* _Data records_
/-- VLD (R136, R143). -/
def vLoad (c : Nat) (w : VWord) (s : State) : VOut :=
  let b := s.sReg c w.c
  if b.poison then .poisonCtrl else
    let base := b.val.toNat + 64 * w.imm
    let wd := fmtWidth (readSpec w.fd).code
    let l := s.lanes c w.pm
    match s.firstBad c base wd l false with
    | some i => .vaddr i (base + elemByte wd i)
    | none =>
      .done ((((s.countReads c [] [w.pm] l).countWindow c (l.map fun i => (base + elemByte wd i, elemBytes wd i))).putV c w.d (l.map fun i =>
        let e := s.winElem c base (wd * i) wd
        { i := i, v := BitVec.ofNat 32 e.1, mark := e.2 || (s.present c w.pm i).2 })).countVu c l.length)

/-- A byte that a list of elements writes: its new contents and the marks of its bits; bits that they do not fill keep what they had (R133, R151). -/
def State.storeByte (s : State) (c base w : Nat) (els : List (Nat × (Nat × Bool))) (a : Nat) : Byte × Byte :=
  let old := s.winByte c (base + a)
  let here := els.filter fun e => decide (elemByte w e.1 ≤ a) && decide (a < elemByte w e.1 + elemBytes w e.1)
  let set := fun (v : Nat) (e : Nat × (Nat × Bool)) => (upTo w).foldl (fun v j =>
    let p := w * e.1 + j
    if p / 8 = a then (let v := v - v / 2 ^ (p % 8) % 2 * 2 ^ (p % 8); v + e.2.1 / 2 ^ j % 2 * 2 ^ (p % 8)) else v) v
  (BitVec.ofNat 8 (here.foldl set old.1.toNat), BitVec.ofNat 8 ((here.map fun e => (e.1, (if e.2.2 then 2 ^ w - 1 else 0, e.2.2))).foldl set (s.winMarks c (base + a)).toNat))

/-- Elements are written to the windows (R136, R144); the bytes that reach one SRAM are one write, at ascending addresses (18 R438). -/
def State.storeElems (s : State) (c base w : Nat) (els : List (Nat × (Nat × Bool))) : State :=
  let bytes := sortBy (fun a b => decide (a < b)) ((els.foldl (fun l e => l ++ (upTo (elemBytes w e.1)).map (elemByte w e.1 + ·)) []).eraseDups)
  let vals := bytes.map fun a => (a, s.storeByte c base w els a)
  let win := (s.clusterAt c).window
  let put := vals.foldl (fun (s : State) x => match win (base + x.1) with
    | none => s
    | some (sp, o) => s.putBits c sp 0 o [x.2]) s
  [0, 1].foldl (fun (s : State) sp =>
    let l := vals.filterMap fun x => match win (base + x.1) with
      | some (q, o) => if q = sp then some o else none
      | none => none
    if l.isEmpty then s else { s with parity := s.parity.write (spaceGroup c sp 0) l }) put

/-- Elements of a unit: an MX block (04 R94), or the packing unit of elements narrower than a byte (04 R85). -/
def rowUnit (mx : Bool) (w : Nat) : Nat := if mx then 32 else match w with | 6 => 4 | 4 => 2 | 2 => 4 | 1 => 8 | _ => 1

/-- VST (R136, R143, R144), with the pad positions of the last unit written as zero (04 R85, R94). -/
def vStore (c : Nat) (w : VWord) (s : State) : VOut :=
  let b := s.sReg c w.c
  if b.poison then .poisonCtrl else
    let base := b.val.toNat + 64 * w.imm
    let wd := fmtWidth (readSpec w.fd).code
    let l := s.lanes c w.pm
    let vl := (s.clusterAt c).vu.vl
    let u := rowUnit (readSpec w.fd).mx wd
    let pads := (upTo (ceilDiv vl u * u)).filter fun i => decide (vl ≤ i)
    match s.firstBad c base wd (l ++ pads) true with
    | some i => .vaddr i (base + elemByte wd i)
    | none =>
      let els := l.map (fun i => let x := s.vLane c w.a i; (i, (x.1.toNat % 2 ^ wd, x.2 || (s.present c w.pm i).2))) ++ pads.map fun i => (i, (0, false))
      .done ((((s.countReads c [w.a] [w.pm] l).storeElems c base wd els).modCluster c fun k => k.raiseVu { poison := els.any fun e => e.2.2 }).countVu c l.length)

/-- VGATHER (R136, R143, R151). An index lane that carries poison makes no access, and the spec states no value for its lane (log 7). -/
def vGather (c : Nat) (w : VWord) (s : State) : VOut :=
  let b := s.sReg c w.c
  if b.poison then .poisonCtrl else
    let wd := fmtWidth (readSpec w.fd).code
    let l := s.lanes c w.pm
    let addr := fun i => b.val.toNat + (s.vLane c w.a i).1.toNat
    let used := l.filter fun i => !(s.vLane c w.a i).2
    match used.find? fun i => decide (addr i % (wd / 8) ≠ 0) || !s.bytesOk c (addr i) (wd / 8) false with
    | some i => .vaddr i (addr i)
    | none =>
      .done ((((((s.countReads c [w.a] [w.pm] l).countWindow c (used.map fun i => (addr i, wd / 8))).putV c w.d (l.map fun i =>
        if (s.vLane c w.a i).2 then { i := i, v := BitVec.ofNat 32 (s.freeWord.toNat % 2 ^ wd), mark := true }
        else
          let e := s.winElem c (addr i) 0 wd
          { i := i, v := BitVec.ofNat 32 e.1, mark := e.2 || (s.present c w.pm i).2 })).drawn).countVu c l.length (max 1 (ceilDiv (s.clusterAt c).vu.vl 64))))

/-- A lane-by-lane operation on V registers. -/
def laneOp (c : Nat) (w : VWord) (regs : List Nat) (f : State → Nat → LaneOut) (s : State) : State :=
  let l := s.lanes c w.pm
  (((s.countReads c regs [w.pm] l).putV c w.d (l.map fun i => let o := f s i; { o with i := i, mark := o.mark || (s.present c w.pm i).2 }))).countVu c l.length

/-- The element of a lane read in a format: its low bits (R133). -/
def lowBits (fa : Byte) (v : W32) : W32 := BitVec.ofNat 32 (v.toNat % 2 ^ fmtWidth (readSpec fa).code)

/-- VPERM (R145). -/
def vPerm (c : Nat) (w : VWord) (s : State) : State :=
  let vl := (s.clusterAt c).vu.vl
  let idx := (s.lanes c w.pm).map fun i => (s.vLane c w.b i).1.toNat
  let n := (idx.filter fun j => decide (vl ≤ j)).length
  let s' := laneOp c w [w.b] (fun s i =>
    let j := s.vLane c w.b i
    if j.1.toNat < vl then (let x := s.vLane c w.a j.1.toNat; { i := i, v := lowBits w.fa x.1, mark := x.2 || j.2 })
    else { i := i, v := 0, mark := j.2, raised := { perm := true } }) (s.countReads c [w.a] [] (idx.filter fun j => decide (j < vl)))
  s'.modCluster c fun k => { k with vu := { k.vu with permCnt := satAdd k.vu.permCnt n } }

* _Exercise_
Word for word, write out all of the entries again.

* _Solution_
/-- VLD (R136, R143). -/
def vLoad (c : Nat) (w : VWord) (s : State) : VOut :=
  let b := s.sReg c w.c
  if b.poison then .poisonCtrl else
    let base := b.val.toNat + 64 * w.imm
    let wd := fmtWidth (readSpec w.fd).code
    let l := s.lanes c w.pm
    match s.firstBad c base wd l false with
    | some i => .vaddr i (base + elemByte wd i)
    | none =>
      .done ((((s.countReads c [] [w.pm] l).countWindow c (l.map fun i => (base + elemByte wd i, elemBytes wd i))).putV c w.d (l.map fun i =>
        let e := s.winElem c base (wd * i) wd
        { i := i, v := BitVec.ofNat 32 e.1, mark := e.2 || (s.present c w.pm i).2 })).countVu c l.length)

/-- A byte that a list of elements writes: its new contents and the marks of its bits; bits that they do not fill keep what they had (R133, R151). -/
def State.storeByte (s : State) (c base w : Nat) (els : List (Nat × (Nat × Bool))) (a : Nat) : Byte × Byte :=
  let old := s.winByte c (base + a)
  let here := els.filter fun e => decide (elemByte w e.1 ≤ a) && decide (a < elemByte w e.1 + elemBytes w e.1)
  let set := fun (v : Nat) (e : Nat × (Nat × Bool)) => (upTo w).foldl (fun v j =>
    let p := w * e.1 + j
    if p / 8 = a then (let v := v - v / 2 ^ (p % 8) % 2 * 2 ^ (p % 8); v + e.2.1 / 2 ^ j % 2 * 2 ^ (p % 8)) else v) v
  (BitVec.ofNat 8 (here.foldl set old.1.toNat), BitVec.ofNat 8 ((here.map fun e => (e.1, (if e.2.2 then 2 ^ w - 1 else 0, e.2.2))).foldl set (s.winMarks c (base + a)).toNat))

/-- Elements are written to the windows (R136, R144); the bytes that reach one SRAM are one write, at ascending addresses (18 R438). -/
def State.storeElems (s : State) (c base w : Nat) (els : List (Nat × (Nat × Bool))) : State :=
  let bytes := sortBy (fun a b => decide (a < b)) ((els.foldl (fun l e => l ++ (upTo (elemBytes w e.1)).map (elemByte w e.1 + ·)) []).eraseDups)
  let vals := bytes.map fun a => (a, s.storeByte c base w els a)
  let win := (s.clusterAt c).window
  let put := vals.foldl (fun (s : State) x => match win (base + x.1) with
    | none => s
    | some (sp, o) => s.putBits c sp 0 o [x.2]) s
  [0, 1].foldl (fun (s : State) sp =>
    let l := vals.filterMap fun x => match win (base + x.1) with
      | some (q, o) => if q = sp then some o else none
      | none => none
    if l.isEmpty then s else { s with parity := s.parity.write (spaceGroup c sp 0) l }) put

/-- Elements of a unit: an MX block (04 R94), or the packing unit of elements narrower than a byte (04 R85). -/
def rowUnit (mx : Bool) (w : Nat) : Nat := if mx then 32 else match w with | 6 => 4 | 4 => 2 | 2 => 4 | 1 => 8 | _ => 1

/-- VST (R136, R143, R144), with the pad positions of the last unit written as zero (04 R85, R94). -/
def vStore (c : Nat) (w : VWord) (s : State) : VOut :=
  let b := s.sReg c w.c
  if b.poison then .poisonCtrl else
    let base := b.val.toNat + 64 * w.imm
    let wd := fmtWidth (readSpec w.fd).code
    let l := s.lanes c w.pm
    let vl := (s.clusterAt c).vu.vl
    let u := rowUnit (readSpec w.fd).mx wd
    let pads := (upTo (ceilDiv vl u * u)).filter fun i => decide (vl ≤ i)
    match s.firstBad c base wd (l ++ pads) true with
    | some i => .vaddr i (base + elemByte wd i)
    | none =>
      let els := l.map (fun i => let x := s.vLane c w.a i; (i, (x.1.toNat % 2 ^ wd, x.2 || (s.present c w.pm i).2))) ++ pads.map fun i => (i, (0, false))
      .done ((((s.countReads c [w.a] [w.pm] l).storeElems c base wd els).modCluster c fun k => k.raiseVu { poison := els.any fun e => e.2.2 }).countVu c l.length)

/-- VGATHER (R136, R143, R151). An index lane that carries poison makes no access, and the spec states no value for its lane (log 7). -/
def vGather (c : Nat) (w : VWord) (s : State) : VOut :=
  let b := s.sReg c w.c
  if b.poison then .poisonCtrl else
    let wd := fmtWidth (readSpec w.fd).code
    let l := s.lanes c w.pm
    let addr := fun i => b.val.toNat + (s.vLane c w.a i).1.toNat
    let used := l.filter fun i => !(s.vLane c w.a i).2
    match used.find? fun i => decide (addr i % (wd / 8) ≠ 0) || !s.bytesOk c (addr i) (wd / 8) false with
    | some i => .vaddr i (addr i)
    | none =>
      .done ((((((s.countReads c [w.a] [w.pm] l).countWindow c (used.map fun i => (addr i, wd / 8))).putV c w.d (l.map fun i =>
        if (s.vLane c w.a i).2 then { i := i, v := BitVec.ofNat 32 (s.freeWord.toNat % 2 ^ wd), mark := true }
        else
          let e := s.winElem c (addr i) 0 wd
          { i := i, v := BitVec.ofNat 32 e.1, mark := e.2 || (s.present c w.pm i).2 })).drawn).countVu c l.length (max 1 (ceilDiv (s.clusterAt c).vu.vl 64))))

/-- A lane-by-lane operation on V registers. -/
def laneOp (c : Nat) (w : VWord) (regs : List Nat) (f : State → Nat → LaneOut) (s : State) : State :=
  let l := s.lanes c w.pm
  (((s.countReads c regs [w.pm] l).putV c w.d (l.map fun i => let o := f s i; { o with i := i, mark := o.mark || (s.present c w.pm i).2 }))).countVu c l.length

/-- The element of a lane read in a format: its low bits (R133). -/
def lowBits (fa : Byte) (v : W32) : W32 := BitVec.ofNat 32 (v.toNat % 2 ^ fmtWidth (readSpec fa).code)

/-- VPERM (R145). -/
def vPerm (c : Nat) (w : VWord) (s : State) : State :=
  let vl := (s.clusterAt c).vu.vl
  let idx := (s.lanes c w.pm).map fun i => (s.vLane c w.b i).1.toNat
  let n := (idx.filter fun j => decide (vl ≤ j)).length
  let s' := laneOp c w [w.b] (fun s i =>
    let j := s.vLane c w.b i
    if j.1.toNat < vl then (let x := s.vLane c w.a j.1.toNat; { i := i, v := lowBits w.fa x.1, mark := x.2 || j.2 })
    else { i := i, v := 0, mark := j.2, raised := { perm := true } }) (s.countReads c [w.a] [] (idx.filter fun j => decide (j < vl)))
  s'.modCluster c fun k => { k with vu := { k.vu with permCnt := satAdd k.vu.permCnt n } }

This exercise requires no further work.